Directed by the marvellous Rebecca Frecknall this production stars the excellent Patsy Ferran as Alma, an unmarried highly-strung minister's daughter who experiences a complicated, transformative romance with John, the wild undisciplined young doctor who grew up next door, played by the equally excellent Matthew Needham.
It's the heat of summer and Alma is trapped between desire and fear in a life of obligation. Her world turns upside down in the search for salvation.
Alma and John's spiritual/sexual romance nearly blossoms a number of times. She, ineffably refined, identifies with the Gothic cathedral, "reaching up to something beyond attainment"; her name, as Williams makes clear during the play, means "soul" in Spanish; whereas John, doctor and sensualist, defies her with the soulless anatomy chart.

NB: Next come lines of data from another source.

-- ==== Sys2Proof/Laws/KeepsModule.lean ====
section
/-! SUPPORT. What plans, repairs, power, the Logbook, starts, the catalogue and collectives keep: one lemma per operation. -/

set_option Elab.async false

namespace Sys2Proof.Machine

/-! ### `Plans` -/

theorem State.modRes_keeps {s0 : State} {s : State} (f : Resources → Resources) (hk : Keeps s0 s) :
    Keeps s0 (State.modRes s f) := Keeps.upd hk rfl rfl rfl

theorem State.assign_keeps {s0 : State} {s : State} (a : Assign) (hk : Keeps s0 s) :
    Keeps s0 (State.assign s a) := by
  unfold State.assign
  repeat' (first
    | with_reducible assumption | with_reducible apply State.modCtx_keeps | with_reducible apply Keeps.ite
    | intro _ | with_reducible apply Keeps.foldl | with_reducible apply Keeps.foldl₁
    | refine Keeps.fst (by with_reducible assumption) ?_ | with_reducible rfl | exact rfl | dsimp only | split)

theorem State.assignAll_keeps {s0 : State} {s : State} (l : List Assign) (hk : Keeps s0 s) :
    Keeps s0 (State.assignAll s l) := by
  unfold State.assignAll
  repeat' (first
    | with_reducible assumption | with_reducible apply State.assign_keeps | with_reducible apply Keeps.ite
    | intro _ | with_reducible apply Keeps.foldl)

theorem State.queuePlan_keeps {s0 : State} {s : State} (k : U8) (b : Bytes) (why : PlanFor) (hk : Keeps s0 s) :
    Keeps s0 (State.queuePlan s k b why).1 := by
  unfold State.queuePlan
  repeat' (first
    | with_reducible assumption | with_reducible apply State.modRes_keeps | with_reducible apply Keeps.ite
    | intro _ | refine Keeps.fst (by with_reducible assumption) ?_ | with_reducible rfl | exact rfl | dsimp only
    | split)

theorem State.planRecord_keeps {s0 : State} {s : State} (k : U8) (st : RebindStatus) (hk : Keeps s0 s) :
    Keeps s0 (State.planRecord s k st) := by
  unfold State.planRecord
  repeat' (first
    | with_reducible assumption | with_reducible apply State.raise_keeps)

theorem State.emptyPlan_keeps {s0 : State} {s : State} (k : U8) (hk : Keeps s0 s) :
    Keeps s0 (State.emptyPlan s k) := by
  unfold State.emptyPlan
  repeat' (first
    | with_reducible assumption | with_reducible apply State.modRes_keeps
    | with_reducible apply State.planRecord_keeps)

theorem State.requestPlan_keeps {s0 : State} {s : State} (k : U8) (why : PlanFor) (hk : Keeps s0 s) :
    Keeps s0 (State.requestPlan s k why).1 := by
  unfold State.requestPlan
  repeat' (first
    | with_reducible assumption | with_reducible apply State.emptyPlan_keeps
    | with_reducible apply State.queuePlan_keeps | with_reducible apply Keeps.ite | intro _
    | refine Keeps.fst (by with_reducible assumption) ?_ | with_reducible rfl | exact rfl | dsimp only | split)

theorem State.rebindRequest_keeps {s0 : State} {s : State} (k : U8) (hk : Keeps s0 s) :
    Keeps s0 (State.rebindRequest s k).1 := by
  unfold State.rebindRequest
  repeat' (first
    | with_reducible assumption | with_reducible apply State.requestPlan_keeps | with_reducible apply Keeps.ite
    | intro _ | refine Keeps.fst (by with_reducible assumption) ?_ | with_reducible rfl | exact rfl | dsimp only
    | split)

theorem actRebind_keeps {s0 : State} {s : State} (d : DueEntry) (hk : Keeps s0 s) :
    Keeps s0 (actRebind s d).1 := by
  unfold actRebind
  repeat' (first
    | with_reducible assumption | with_reducible apply State.requestPlan_keeps
    | with_reducible apply State.entryNotice_keeps | with_reducible apply Keeps.ite | intro _
    | refine Keeps.fst (by with_reducible assumption) ?_ | with_reducible rfl | exact rfl | dsimp only | split)

theorem State.stopClaims_keeps {s0 : State} (s s' : State) (c : Slot) (hk : Keeps s0 s) :
    Keeps s0 (State.stopClaims s s' c) := by
  unfold State.stopClaims
  repeat' (first
    | with_reducible assumption | with_reducible apply State.modRun_keeps | with_reducible apply Keeps.ite
    | intro _ | with_reducible apply Keeps.foldl)

theorem State.beginPausing_keeps {s0 : State} {s : State} (hk : Keeps s0 s) :
    Keeps s0 (State.beginPausing s) := by
  unfold State.beginPausing
  repeat' (first
    | with_reducible assumption | with_reducible apply State.modCtx_keeps | with_reducible apply State.modRes_keeps
    | with_reducible apply Keeps.ite | intro _ | with_reducible apply Keeps.foldl
    | with_reducible apply Keeps.foldl₁ | refine Keeps.fst (by with_reducible assumption) ?_ | with_reducible rfl
    | exact rfl | dsimp only | split)

theorem State.planEnded_keeps {s0 : State} {s : State} (hk : Keeps s0 s) :
    Keeps s0 (State.planEnded s) := by
  unfold State.planEnded
  repeat' (first
    | with_reducible assumption | with_reducible apply State.beginPausing_keeps
    | with_reducible apply State.modRes_keeps | with_reducible apply Keeps.ite | intro _
    | refine Keeps.fst (by with_reducible assumption) ?_ | with_reducible rfl | exact rfl | dsimp only | split)

theorem State.repairResume_keeps {s0 : State} {s : State} (hk : Keeps s0 s) :
    Keeps s0 (State.repairResume s) := by
  unfold State.repairResume
  repeat' (first
    | with_reducible assumption | with_reducible apply State.modCtx_keeps | with_reducible apply Keeps.ite
    | intro _ | with_reducible apply Keeps.foldl | with_reducible apply Keeps.foldl₁
    | refine Keeps.fst (by with_reducible assumption) ?_ | with_reducible rfl | exact rfl | dsimp only | split)

theorem State.refusePlan_keeps {s0 : State} {s : State} (p : PlanRun) (st : U16) (hk : Keeps s0 s) :
    Keeps s0 (State.refusePlan s p st) := by
  unfold State.refusePlan
  repeat' (first
    | with_reducible assumption | with_reducible apply State.modRes_keeps | with_reducible apply State.modCtx_keeps
    | with_reducible apply State.planEnded_keeps | with_reducible apply State.repairResume_keeps
    | with_reducible apply Keeps.ite | intro _ | refine Keeps.fst (by with_reducible assumption) ?_
    | with_reducible rfl | exact rfl | dsimp only | split)

theorem State.startPlan_keeps {s0 : State} {s : State} (p : PlanRun) (hk : Keeps s0 s) :
    Keeps s0 (State.startPlan s p) := by
  unfold State.startPlan
  repeat' (first
    | with_reducible assumption | with_reducible apply State.modRes_keeps
    | with_reducible apply State.refusePlan_keeps | with_reducible apply State.assignAll_keeps
    | with_reducible apply State.stopClaims_keeps | with_reducible apply State.modCtx_keeps
    | with_reducible apply Keeps.ite | intro _ | with_reducible apply Keeps.foldl
    | with_reducible apply Keeps.foldl₁ | refine Keeps.fst (by with_reducible assumption) ?_ | with_reducible rfl
    | exact rfl | dsimp only | split)

theorem State.lapseRamps_keeps {s0 : State} {s : State} (gs : List Nat) (hk : Keeps s0 s) :
    Keeps s0 (State.lapseRamps s gs) := by
  unfold State.lapseRamps
  repeat' (first
    | with_reducible assumption | with_reducible apply State.modBlock_keeps | with_reducible apply Keeps.ite
    | intro _ | with_reducible apply Keeps.foldl | with_reducible apply Keeps.foldl₁
    | refine Keeps.fst (by with_reducible assumption) ?_ | with_reducible rfl)

theorem State.switchPlan_keeps {s0 : State} {s : State} (p : PlanRun) (wb upd : U32) (hk : Keeps s0 s) :
    Keeps s0 (State.switchPlan s p wb upd) := by
  unfold State.switchPlan
  repeat' (first
    | with_reducible assumption | with_reducible apply State.assignAll_keeps
    | with_reducible apply State.setCtx_keeps | with_reducible apply State.modRes_keeps
    | with_reducible apply State.lapseRamps_keeps | with_reducible apply State.noteResident_keeps
    | with_reducible apply State.planEnded_keeps | with_reducible apply Keeps.ite | intro _
    | with_reducible apply Keeps.foldl)

theorem State.slotResult_keeps {s0 : State} {s : State} (seq : U32) (st : U16) (id : U16) (hk : Keeps s0 s) :
    Keeps s0 (State.slotResult s seq st id) := by
  unfold State.slotResult
  repeat' (first
    | with_reducible assumption | with_reducible apply State.modRes_keeps)

theorem State.bindSlot_keeps {s0 : State} {s : State} (c : Slot) (k : U8) (hk : Keeps s0 s) :
    Keeps s0 (State.bindSlot s c k).1 := by
  unfold State.bindSlot
  repeat' (first
    | with_reducible assumption | with_reducible apply State.queuePlan_keeps
    | with_reducible apply State.modCtx_keeps | with_reducible apply Keeps.ite | intro _
    | refine Keeps.fst (by with_reducible assumption) ?_ | with_reducible rfl | exact rfl | dsimp only | split)

theorem State.releaseSlot_keeps {s0 : State} {s : State} (c : Slot) (hk : Keeps s0 s) :
    Keeps s0 (State.releaseSlot s c) := by
  unfold State.releaseSlot
  repeat' (first
    | with_reducible assumption | with_reducible apply State.modCtx_keeps | with_reducible apply Keeps.ite
    | intro _ | refine Keeps.fst (by with_reducible assumption) ?_ | with_reducible rfl | exact rfl | dsimp only
    | split | with_reducible apply Keeps.upd)

theorem State.slotRequest_keeps {s0 : State} {s : State} (b : Bytes) (hk : Keeps s0 s) :
    Keeps s0 (State.slotRequest s b).1 := by
  unfold State.slotRequest
  repeat' (first
    | with_reducible assumption | with_reducible apply State.slotResult_keeps
    | with_reducible apply State.bindSlot_keeps | with_reducible apply State.releaseSlot_keeps
    | with_reducible apply State.modCtx_keeps | with_reducible apply Keeps.ite | intro _
    | refine Keeps.fst (by with_reducible assumption) ?_ | with_reducible rfl | exact rfl | dsimp only | split)

theorem State.commitAll_keeps {s0 : State} {s : State} (c : Slot) (hk : Keeps s0 s) :
    Keeps s0 (State.commitAll s c) := by
  unfold State.commitAll
  repeat' (first
    | with_reducible assumption | with_reducible apply State.commitImage_keeps | with_reducible apply Keeps.ite
    | intro _ | with_reducible apply Keeps.foldl)

theorem State.freeSlot_keeps {s0 : State} {s : State} (c : Slot) (hk : Keeps s0 s) :
    Keeps s0 (State.freeSlot s c) := by
  unfold State.freeSlot
  repeat' (first
    | with_reducible assumption | with_reducible apply State.cleanCore_keeps
    | with_reducible apply State.dropChecks_keeps | with_reducible apply State.freePages_keeps
    | with_reducible apply State.commitAll_keeps | with_reducible apply State.lapseRamps_keeps
    | with_reducible apply State.modCtx_keeps | with_reducible apply Keeps.ite | intro _
    | with_reducible apply Keeps.foldl | with_reducible apply Keeps.foldl₁
    | refine Keeps.fst (by with_reducible assumption) ?_ | with_reducible rfl | exact rfl | dsimp only | split
    | with_reducible apply Keeps.upd)

theorem State.failCore_keeps {s0 : State} {s : State} (core : Nat) (hk : Keeps s0 s) :
    Keeps s0 (State.failCore s core) := by
  unfold State.failCore
  repeat' (first
    | with_reducible assumption | with_reducible apply State.dropChecks_keeps
    | with_reducible apply State.landAddsOf_keeps | with_reducible apply State.modBlock_keeps
    | with_reducible apply State.modRun_keeps | with_reducible apply State.modStream_keeps
    | with_reducible apply VJob.run_keeps | with_reducible apply State.modRes_keeps
    | with_reducible apply Keeps.ite | intro _ | with_reducible apply Keeps.foldl
    | with_reducible apply Keeps.foldl₁ | refine Keeps.fst (by with_reducible assumption) ?_ | with_reducible rfl
    | exact rfl | dsimp only | split | with_reducible apply Keeps.upd)

/-! ### `Repair` -/

theorem State.spareCore_keeps {s0 : State} {s : State} (core : Nat) (hk : Keeps s0 s) :
    Keeps s0 (State.spareCore s core) := by
  unfold State.spareCore
  repeat' (first
    | with_reducible assumption | with_reducible apply State.modRes_keeps
    | with_reducible apply State.cleanCore_keeps)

As the play progresses, however, John and Alma seem to trade places philosophically. She transforms beyond modesty. She even throws herself at him, saying, "now I have changed my mind, or the girl who said 'no', — she doesn't exist anymore, she died last summer — suffocated in smoke from something on fire inside her.". But he has changed too. He is engaged to settle down with a respectable, younger girl; and, as he tries to convince Alma that what they had between them was indeed a "spiritual bond", she realises, in any event, that it may be too late. In the latter scenes, Alma accosts a young traveling salesman at dusk in the town park. Will she follow her new-found lusts to enjoy the "after-dark entertainment" at Moon Lake Casino, where she had resisted John's attempt to seduce her the summer before, or will she keep her "soul" pure?
It's a joyous, intoxicating, delicious treat about love, loneliness and self-destruction.
Incidentally the play was made into a film back in 1961 and got four Oscar nods including one for Geraldine Page as Best Actress.